Finance leases and hire purchase contracts
Assets held under finance leases and hire purchase contracts are recognised in the statement of financial position as assets and liabilities at the lower of the fair value of the assets and the present value of the minimum lease payments, which is determined at the inception of the lease term. Any initial direct costs of the lease are added to the amount recognised as an asset. Lease payments are apportioned between the finance charges and reduction of the outstanding lease liability using the effective interest method. Finance charges are allocated to each period so as to produce a constant rate of interest on the remaining balance of the liability.
Government grants
Government grants are recognised at the fair value of the asset received or receivable. Grants are not recognised until there is reasonable assurance that the company will comply with the conditions attaching to them and the grants will be received. Government grants are recognised using the accrual model and the performance model. Under the accrual model, government grants relating to revenue are recognised on a systematic basis over the periods in which the company recognises the related costs for which the grant is intended to compensate. Grants that are receivable as compensation for expenses or losses already incurred or for the purpose of giving immediate financial support to the entity with no future related costs are recognised in income in the period in which it becomes receivable. Grants relating to assets are recognised in income on a systematic basis over the expected useful life of the asset. Where part of a grant relating to an asset is deferred, it is recognised as deferred income and not deducted from the carrying amount of the asset. Under the performance model, where the grant does not impose specified future performance-related conditions on the recipient, it is recognised in income when the grant proceeds are received or receivable. Where the grant does impose specified future performance-related conditions on the recipient, it is recognised in income only when the performance-related conditions have been met. Where grants received are prior to satisfying the revenue recognition criteria, they are recognised as a liability.
Financial instruments
A financial asset or a financial liability is recognised only when the company becomes a party to the contractual provisions of the instrument. Basic financial instruments are initially recognised at the transaction price, unless the arrangement constitutes a financing transaction, where it is recognised at the present value of the future payments discounted at a market rate of interest for a similar debt instrument. Debt instruments are subsequently measured at amortised cost. Where investments in non-convertible preference shares and non-puttable ordinary shares or preference shares are publicly traded or their fair value can otherwise be measured reliably, the investment is subsequently measured at fair value with changes in fair value recognised in profit or loss. All other such investments are subsequently measured at cost less impairment. Other financial instruments, including derivatives, are initially recognised at fair value, unless payment for an asset is deferred beyond normal business terms or financed at a rate of interest that is not a market rate, in which case the asset is measured at the present value of the future payments discounted at a market rate of interest for a similar debt instrument. Other financial instruments are subsequently measured at fair value, with any changes recognised in profit or loss, with the exception of hedging instruments in a designated hedging relationship.

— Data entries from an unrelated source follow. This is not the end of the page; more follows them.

-- ==== Sys2Proof/Certificates/Slice0/Obligations.lean ====
section
/-! DEFINITION. The statements for the provers. Each docstring names the rules of spec/ it formalises. -/

open Sys2Proof Sys2Proof.Machine

/-! ## Reset -/

/-- The reset value of every field of CS, and no decode gives the sticks' reset value (spec/10_state.md R31). The zeros of
the fields the source does not name are the spec's decision D11. -/
def Obligations.ResetControllerStateValues : Prop :=
  (State.reset.cs.lx.toInt = 128 ∧ State.reset.cs.ly.toInt = 128 ∧ State.reset.cs.rx.toInt = 128
    ∧ State.reset.cs.ry.toInt = 128)
  ∧ (State.reset.cs.triangle = false ∧ State.reset.cs.circle = false ∧ State.reset.cs.cross = false
    ∧ State.reset.cs.square = false ∧ State.reset.cs.dpadUp = false ∧ State.reset.cs.dpadDown = false
    ∧ State.reset.cs.dpadLeft = false ∧ State.reset.cs.dpadRight = false ∧ State.reset.cs.l1 = false
    ∧ State.reset.cs.r1 = false ∧ State.reset.cs.l2btn = false ∧ State.reset.cs.r2btn = false
    ∧ State.reset.cs.l3 = false ∧ State.reset.cs.r3 = false ∧ State.reset.cs.share = false
    ∧ State.reset.cs.options = false ∧ State.reset.cs.ps = false ∧ State.reset.cs.mic = false
    ∧ State.reset.cs.tpclick = false)
  ∧ State.reset.cs.touch0 = { id := 0#7, active := false, x := 0#12, y := 0#12 }
  ∧ State.reset.cs.touch1 = { id := 0#7, active := false, x := 0#12, y := 0#12 }
  ∧ State.reset.cs.bat = { valid := false, state := 0#4, level := 0#7 }
  ∧ State.reset.cs.l2 = 0#8 ∧ State.reset.cs.r2 = 0#8
  ∧ State.reset.cs.accel = { x := 0#16, y := 0#16, z := 0#16 }
  ∧ State.reset.cs.gyro = { pitch := 0#16, yaw := 0#16, roll := 0#16 }
  ∧ ∀ (cfg : Config) (mode : ConnMode) (raw : List Byte) (cs : ControllerState), decodeReport cfg mode raw = some cs →
      cs.lx.toInt ≠ 128 ∧ cs.ly.toInt ≠ 128 ∧ cs.rx.toInt ≠ 128 ∧ cs.ry.toInt ≠ 128

/-- Reset with any parameters: PO is RESET_PO, the control registers are zero, no byte of a buffer is written
(spec/10_state.md R40 to R49, R51). The default RESET_PO is all zero (R40, a parameter: log entry 6). RESET_PO is decision
D10 and the codes are decision D24 of the spec. -/
def Obligations.ResetRegistersAndBuffers : Prop :=
  (∀ (cfg : Config) (po : PendingOutput),
    (State.resetWith cfg po).cfg = cfg ∧ (State.resetWith cfg po).po = po
    ∧ (State.resetWith cfg po).mode = .usb ∧ (State.resetWith cfg po).modev = false
    ∧ (State.resetWith cfg po).run = .stoppedInit ∧ (State.resetWith cfg po).phase = .idle
    ∧ (State.resetWith cfg po).stopreq = false ∧ (State.resetWith cfg po).err = 0#3
    ∧ (State.resetWith cfg po).prevv = false ∧ (State.resetWith cfg po).ev = 0#25
    ∧ (State.resetWith cfg po).inlen = 0
    ∧ (∀ a, Memory.read (State.resetWith cfg po).inbuf a = none)
    ∧ ∀ a, Memory.read (State.resetWith cfg po).outbuf a = none)
  ∧ State.reset = State.resetWith defaultConfig PendingOutput.zero

/-- The invariant of a session holds at reset, where the inputs and the model's own fields are as log entries 1 to 4, 9 to 11
and 13 say. -/
def Obligations.ResetMeetsTheInvariant : Prop := Inv State.reset

/-! ## Encodings -/

/-- Decoding the encoding of any well-formed operation gives it back, with every operand (spec/30_encoding.md R110, R111).
The command word is the spec's own binding, decisions D2 and D3. -/
def Obligations.DecodeOfEncodeIsIdentity : Prop := ∀ i : Instr, i.wf = true → decode (encode i) = .ok i

/-- Words written out in spec/95_test_vectors.md section 2.4 and selectors of spec/opcode_table.json decode to the
operations they stand for. The numbers are the spec's decisions D2 and D24. -/
def Obligations.SpecWordsDecodeToTheirOperations : Prop :=
  decode (.cmd 0x100000C800000000#64) = .ok (.setmotor .left 200)
  ∧ decode (.cmd 0x1000FFFF00000000#64) = .ok (.setmotor .left (-1))
  ∧ decode (.cmd 0x1101000300000000#64) = .ok (.setmode .right 3)
  ∧ decode (.cmd 0x1201000100FF0000#64) = .ok (.setforce .right 1 255)
  ∧ decode (.cmd 0x170000AA00BB00CC#64) = .ok (.setrgb 0xAA 0xBB 0xCC)
  ∧ decode (.cmd 0x1900000100000000#64) = .ok (.setmicmute 1)
  ∧ decode (.cmd 0x0100000000000000#64) = .ok .start
  ∧ decode (.seq 4#3) = .ok .diff
  ∧ decode (.sub 0xD#4) = .ok .crc32

/-- Exactly the words of R114 are illegal; presented, such a word is answered IllegalCommand and nothing else changes
(spec/30_encoding.md R114). The error class is the spec's decision D30. -/
def Obligations.IllegalCommandWordsChangeNothing : Prop :=
  (∀ w : Word, (∃ e, decodeCommand w = .error e) ↔
    (opField w ∉ [0x01#8, 0x02#8, 0x10#8, 0x11#8, 0x12#8, 0x13#8, 0x14#8, 0x15#8, 0x16#8, 0x17#8, 0x18#8, 0x19#8]
      ∨ (opField w ∈ [0x10#8, 0x11#8, 0x12#8] ∧ selField w ≠ 0#8 ∧ selField w ≠ 1#8)))
  ∧ ∀ (s : State) (w : Word) (e : DecodeError) (ws : List Word) (ts : List Turn),
      s.turns = .caller :: ts → s.held = none → s.cmds = w :: ws → decodeCommand w = .error e →
      step s = .next { s with turns := ts, cmds := ws, resps := .error .illegalCommand :: s.resps }

/-- Whatever the decoder reads is a well-formed operation, and the bits an operation does not use do not matter: two words
with the same opcode and the same used fields decode alike (spec/30_encoding.md R110, R111). The command word is the spec's
decisions D2 and D3. -/
def Obligations.DecodedOperationsAreWellFormedAndIgnoreUnusedFields : Prop :=
  (∀ (e : Encoded) (i : Instr), decode e = .ok i → i.wf = true)
  ∧ ∀ w w' : Word, opField w = opField w' →
    ((opField w = 0x01#8 ∨ opField w = 0x02#8) → decodeCommand w = decodeCommand w')
    ∧ (opField w ∈ [0x13#8, 0x14#8, 0x15#8, 0x16#8, 0x18#8, 0x19#8] → aField w = aField w' →
        decodeCommand w = decodeCommand w')
    ∧ ((opField w = 0x10#8 ∨ opField w = 0x11#8) → selField w = selField w' → aField w = aField w' →
        decodeCommand w = decodeCommand w')
    ∧ (opField w = 0x12#8 → selField w = selField w' → aField w = aField w' → bField w = bField w' →
        decodeCommand w = decodeCommand w')
    ∧ (opField w = 0x17#8 → aField w = aField w' → bField w = bField w' → cField w = cField w' →
        decodeCommand w = decodeCommand w')

/-! ## A step runs the decoded operation -/

/-- At the caller's turn, with the port free, the next command word is decoded and its operation performed
(spec/60_exceptions.md R311). -/
def Obligations.CallerStepRunsTheDecodedCommand : Prop :=
  ∀ (s : State) (w : Word) (i : Instr) (ws : List Word) (ts : List Turn),
    s.turns = .caller :: ts → s.held = none → s.cmds = w :: ws → decode (.cmd w) = .ok i →
    step s = exec i { s with turns := ts, cmds := ws }

/-- At the worker's turn the micro-operation selected by RUN and PHASE is performed (spec/30_encoding.md R111,
spec/45_sequencer.md R263). Two clauses are the model's choice: that CRC32 is a step of its own, taken once ENCODE has called it
(log entry 9; R263 lists ENCODE as one micro-operation), and that DETECT, in STOPPED_INIT, is taken at a worker's turn to
complete START (log entry 11). -/
def Obligations.WorkerStepRunsTheSelectedMicroOperation : Prop :=
  ∀ (s : State) (ts : List Turn), s.turns = .worker :: ts →
    (∀ e i, s.selector = some e → decode e = .ok i → step s = exec i { s with turns := ts })
    ∧ (s.run = .stoppedInit → s.phase = .detect → step s = exec .detect { s with turns := ts })
    ∧ (s.run = .running →
        (s.phase = .read → step s = exec .read { s with turns := ts })
        ∧ (s.phase = .decode → step s = exec .decode { s with turns := ts })
        ∧ (s.phase = .diff → step s = exec .diff { s with turns := ts })
        ∧ (s.phase = .encode → s.enc ≠ .crcCalled → step s = exec .encode { s with turns := ts })
        ∧ (s.phase = .encode → s.enc = .crcCalled → s.mode = .bt → step s = exec .crc32 { s with turns := ts })
        ∧ (s.phase = .write → step s = exec .write { s with turns := ts })
        ∧ (s.phase = .close → step s = exec .close { s with turns := ts }))

/-- A table word placed by `withFetchWord` is the very next operation the step performs, whatever the state (log entry 15). -/
def Obligations.PlacedTableWordRunsNext : Prop :=
  ∀ (s : State) (nbits w : Nat) (i : Instr), decodeTableWord nbits w = some i →
    ∃ s' : State, step (s.withFetchWord nbits w) = exec i s'
      ∧ s'.turns = s.turns ∧ s'.cmds = s.cmds ∧ s'.cs = s.cs ∧ s'.po = s.po ∧ s'.inbuf = s.inbuf ∧ s'.err = s.err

Financial assets that are measured at cost or amortised cost are reviewed for objective evidence of impairment at the end of each reporting date. If there is objective evidence of impairment, an impairment loss is recognised in profit or loss immediately. For all equity instruments regardless of significance, and other financial assets that are individually significant, these are assessed individually for impairment. Other financial assets are either assessed individually or grouped on the basis of similar credit risk characteristics. Any reversals of impairment are recognised in profit or loss immediately, to the extent that the reversal does not result in a carrying amount of the financial asset that exceeds what the carrying amount would have been had the impairment not previously been recognised.
Defined contribution plans
Contributions to defined contribution plans are recognised as an expense in the period in which the related service is provided. Prepaid contributions are recognised as an asset to the extent that the prepayment will lead to a reduction in future payments or a cash refund.
4. Turnover
Turnover arises from the provision of hotel accommodation, function income, food and liquor sales and all ancillary hotel services.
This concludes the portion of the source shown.